* TASK OBJECTIVE *
What number of lines in the material contain the word "pres"? Give that number alone.

* GIVEN RECORDS *
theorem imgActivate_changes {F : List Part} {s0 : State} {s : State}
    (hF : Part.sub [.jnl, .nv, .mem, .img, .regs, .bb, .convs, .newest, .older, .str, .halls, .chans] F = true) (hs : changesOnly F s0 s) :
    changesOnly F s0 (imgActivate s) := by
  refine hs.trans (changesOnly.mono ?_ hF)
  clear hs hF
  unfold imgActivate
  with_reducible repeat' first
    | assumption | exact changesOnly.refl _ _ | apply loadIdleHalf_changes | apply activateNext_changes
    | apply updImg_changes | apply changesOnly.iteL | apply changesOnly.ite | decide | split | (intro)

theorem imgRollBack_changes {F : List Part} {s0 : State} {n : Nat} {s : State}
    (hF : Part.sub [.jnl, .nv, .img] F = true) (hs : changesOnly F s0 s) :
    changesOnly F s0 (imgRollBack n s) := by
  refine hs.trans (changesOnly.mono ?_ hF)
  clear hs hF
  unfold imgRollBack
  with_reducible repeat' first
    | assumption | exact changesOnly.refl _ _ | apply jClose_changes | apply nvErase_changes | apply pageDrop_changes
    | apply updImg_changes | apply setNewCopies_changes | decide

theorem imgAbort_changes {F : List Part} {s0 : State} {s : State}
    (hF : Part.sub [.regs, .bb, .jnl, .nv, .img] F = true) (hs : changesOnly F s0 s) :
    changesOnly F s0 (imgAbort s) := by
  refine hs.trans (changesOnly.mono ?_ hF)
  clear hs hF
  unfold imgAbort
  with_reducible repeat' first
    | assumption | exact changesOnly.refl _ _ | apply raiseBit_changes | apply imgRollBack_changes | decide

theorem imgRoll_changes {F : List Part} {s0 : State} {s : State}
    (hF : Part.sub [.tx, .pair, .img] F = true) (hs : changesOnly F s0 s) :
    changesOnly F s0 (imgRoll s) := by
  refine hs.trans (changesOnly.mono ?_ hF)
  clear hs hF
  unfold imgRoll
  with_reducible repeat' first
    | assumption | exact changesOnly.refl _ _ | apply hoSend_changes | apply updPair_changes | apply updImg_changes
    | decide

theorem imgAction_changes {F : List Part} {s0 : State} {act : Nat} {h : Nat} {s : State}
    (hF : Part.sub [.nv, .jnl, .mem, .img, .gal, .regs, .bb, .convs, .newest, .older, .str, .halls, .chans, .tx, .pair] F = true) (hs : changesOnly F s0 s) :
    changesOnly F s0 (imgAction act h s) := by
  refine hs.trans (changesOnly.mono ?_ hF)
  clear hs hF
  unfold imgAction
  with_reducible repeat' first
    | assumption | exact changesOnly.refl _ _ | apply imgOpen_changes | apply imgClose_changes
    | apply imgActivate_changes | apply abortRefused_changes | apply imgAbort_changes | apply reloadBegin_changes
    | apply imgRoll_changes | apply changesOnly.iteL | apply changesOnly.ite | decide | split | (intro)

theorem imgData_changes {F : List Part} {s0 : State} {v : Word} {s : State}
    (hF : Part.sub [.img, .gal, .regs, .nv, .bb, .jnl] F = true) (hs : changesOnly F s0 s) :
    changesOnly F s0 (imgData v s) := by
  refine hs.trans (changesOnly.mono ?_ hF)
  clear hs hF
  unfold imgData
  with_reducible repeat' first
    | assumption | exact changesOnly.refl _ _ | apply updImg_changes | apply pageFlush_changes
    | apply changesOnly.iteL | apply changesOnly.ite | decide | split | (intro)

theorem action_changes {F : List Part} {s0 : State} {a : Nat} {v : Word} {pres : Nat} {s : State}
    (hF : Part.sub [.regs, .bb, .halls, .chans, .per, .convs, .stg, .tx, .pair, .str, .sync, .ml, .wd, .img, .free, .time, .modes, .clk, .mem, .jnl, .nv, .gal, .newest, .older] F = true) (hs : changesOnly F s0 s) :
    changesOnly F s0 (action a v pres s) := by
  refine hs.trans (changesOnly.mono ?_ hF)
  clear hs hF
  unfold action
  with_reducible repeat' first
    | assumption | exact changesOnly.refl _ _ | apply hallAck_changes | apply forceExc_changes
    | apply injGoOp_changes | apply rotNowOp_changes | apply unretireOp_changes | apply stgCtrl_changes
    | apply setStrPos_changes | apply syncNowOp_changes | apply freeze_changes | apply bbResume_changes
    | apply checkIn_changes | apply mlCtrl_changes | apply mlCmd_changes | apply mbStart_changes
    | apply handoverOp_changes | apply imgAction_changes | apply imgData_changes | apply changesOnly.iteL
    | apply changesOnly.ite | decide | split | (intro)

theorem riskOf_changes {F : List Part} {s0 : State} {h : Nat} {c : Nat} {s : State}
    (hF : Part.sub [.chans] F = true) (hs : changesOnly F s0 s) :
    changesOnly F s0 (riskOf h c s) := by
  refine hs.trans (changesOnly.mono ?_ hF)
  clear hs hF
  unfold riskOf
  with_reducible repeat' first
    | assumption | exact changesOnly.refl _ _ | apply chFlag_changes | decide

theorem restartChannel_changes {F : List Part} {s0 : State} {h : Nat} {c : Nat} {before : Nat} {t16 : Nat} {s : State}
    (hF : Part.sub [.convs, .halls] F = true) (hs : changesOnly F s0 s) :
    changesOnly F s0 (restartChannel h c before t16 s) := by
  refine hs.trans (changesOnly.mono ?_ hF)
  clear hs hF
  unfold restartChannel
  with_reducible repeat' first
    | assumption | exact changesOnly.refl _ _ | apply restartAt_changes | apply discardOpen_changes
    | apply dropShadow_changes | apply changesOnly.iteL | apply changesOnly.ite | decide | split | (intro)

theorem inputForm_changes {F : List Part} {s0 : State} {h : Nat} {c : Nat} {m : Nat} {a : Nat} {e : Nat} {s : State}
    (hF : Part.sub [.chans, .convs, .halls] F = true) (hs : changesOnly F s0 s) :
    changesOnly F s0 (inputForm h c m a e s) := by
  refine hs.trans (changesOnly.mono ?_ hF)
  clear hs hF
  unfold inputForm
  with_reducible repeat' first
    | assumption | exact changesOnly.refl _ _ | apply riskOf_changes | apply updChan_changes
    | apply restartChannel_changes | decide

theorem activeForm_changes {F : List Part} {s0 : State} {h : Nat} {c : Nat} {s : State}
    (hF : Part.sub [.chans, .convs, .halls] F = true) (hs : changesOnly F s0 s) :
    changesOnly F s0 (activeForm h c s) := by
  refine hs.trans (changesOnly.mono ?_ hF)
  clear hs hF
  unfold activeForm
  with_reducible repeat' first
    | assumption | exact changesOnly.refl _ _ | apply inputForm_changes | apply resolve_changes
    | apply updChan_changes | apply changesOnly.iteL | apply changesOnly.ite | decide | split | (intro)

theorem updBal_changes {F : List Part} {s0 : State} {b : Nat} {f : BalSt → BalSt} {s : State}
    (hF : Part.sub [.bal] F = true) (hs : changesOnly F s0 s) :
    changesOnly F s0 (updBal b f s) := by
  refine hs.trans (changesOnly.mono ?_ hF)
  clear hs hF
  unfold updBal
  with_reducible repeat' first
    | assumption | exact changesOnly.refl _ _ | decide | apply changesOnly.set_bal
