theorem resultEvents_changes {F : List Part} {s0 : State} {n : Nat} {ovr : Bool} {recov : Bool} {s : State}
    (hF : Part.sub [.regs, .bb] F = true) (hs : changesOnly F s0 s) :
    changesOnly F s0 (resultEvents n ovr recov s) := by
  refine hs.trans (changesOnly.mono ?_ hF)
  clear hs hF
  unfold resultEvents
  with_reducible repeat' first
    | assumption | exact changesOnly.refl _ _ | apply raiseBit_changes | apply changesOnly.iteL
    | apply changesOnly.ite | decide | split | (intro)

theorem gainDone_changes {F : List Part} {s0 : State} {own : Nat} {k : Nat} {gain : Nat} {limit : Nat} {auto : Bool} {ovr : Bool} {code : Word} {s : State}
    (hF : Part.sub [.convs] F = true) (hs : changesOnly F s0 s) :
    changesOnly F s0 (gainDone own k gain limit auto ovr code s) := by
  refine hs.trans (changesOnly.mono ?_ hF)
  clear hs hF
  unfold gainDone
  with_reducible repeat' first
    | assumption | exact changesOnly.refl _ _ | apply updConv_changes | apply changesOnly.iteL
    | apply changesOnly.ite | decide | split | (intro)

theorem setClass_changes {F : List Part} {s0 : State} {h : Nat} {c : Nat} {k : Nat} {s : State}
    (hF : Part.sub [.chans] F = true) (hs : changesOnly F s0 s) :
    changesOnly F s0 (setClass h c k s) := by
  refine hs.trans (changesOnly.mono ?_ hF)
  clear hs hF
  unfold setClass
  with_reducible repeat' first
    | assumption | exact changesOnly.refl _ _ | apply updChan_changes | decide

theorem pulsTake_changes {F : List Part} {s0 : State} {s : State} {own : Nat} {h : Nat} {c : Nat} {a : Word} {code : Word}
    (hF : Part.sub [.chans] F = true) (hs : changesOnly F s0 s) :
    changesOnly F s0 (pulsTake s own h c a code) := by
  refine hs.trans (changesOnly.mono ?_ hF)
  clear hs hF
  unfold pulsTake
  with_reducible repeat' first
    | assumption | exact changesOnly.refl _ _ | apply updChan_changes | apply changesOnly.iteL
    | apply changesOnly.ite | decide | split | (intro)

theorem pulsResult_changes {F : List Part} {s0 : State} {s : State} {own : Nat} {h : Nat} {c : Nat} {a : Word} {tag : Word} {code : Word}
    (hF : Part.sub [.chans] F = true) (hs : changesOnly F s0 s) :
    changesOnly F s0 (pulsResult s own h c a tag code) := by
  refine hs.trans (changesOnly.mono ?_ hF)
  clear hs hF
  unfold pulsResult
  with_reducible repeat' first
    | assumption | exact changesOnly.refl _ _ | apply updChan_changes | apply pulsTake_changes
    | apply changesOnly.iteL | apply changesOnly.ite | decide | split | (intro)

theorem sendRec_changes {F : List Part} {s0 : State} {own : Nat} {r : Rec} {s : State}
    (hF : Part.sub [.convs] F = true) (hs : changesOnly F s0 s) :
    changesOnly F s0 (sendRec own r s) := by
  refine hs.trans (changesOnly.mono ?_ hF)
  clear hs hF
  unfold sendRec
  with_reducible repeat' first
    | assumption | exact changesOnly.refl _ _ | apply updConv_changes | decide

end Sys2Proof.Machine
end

* WRITTEN SOLUTION *
2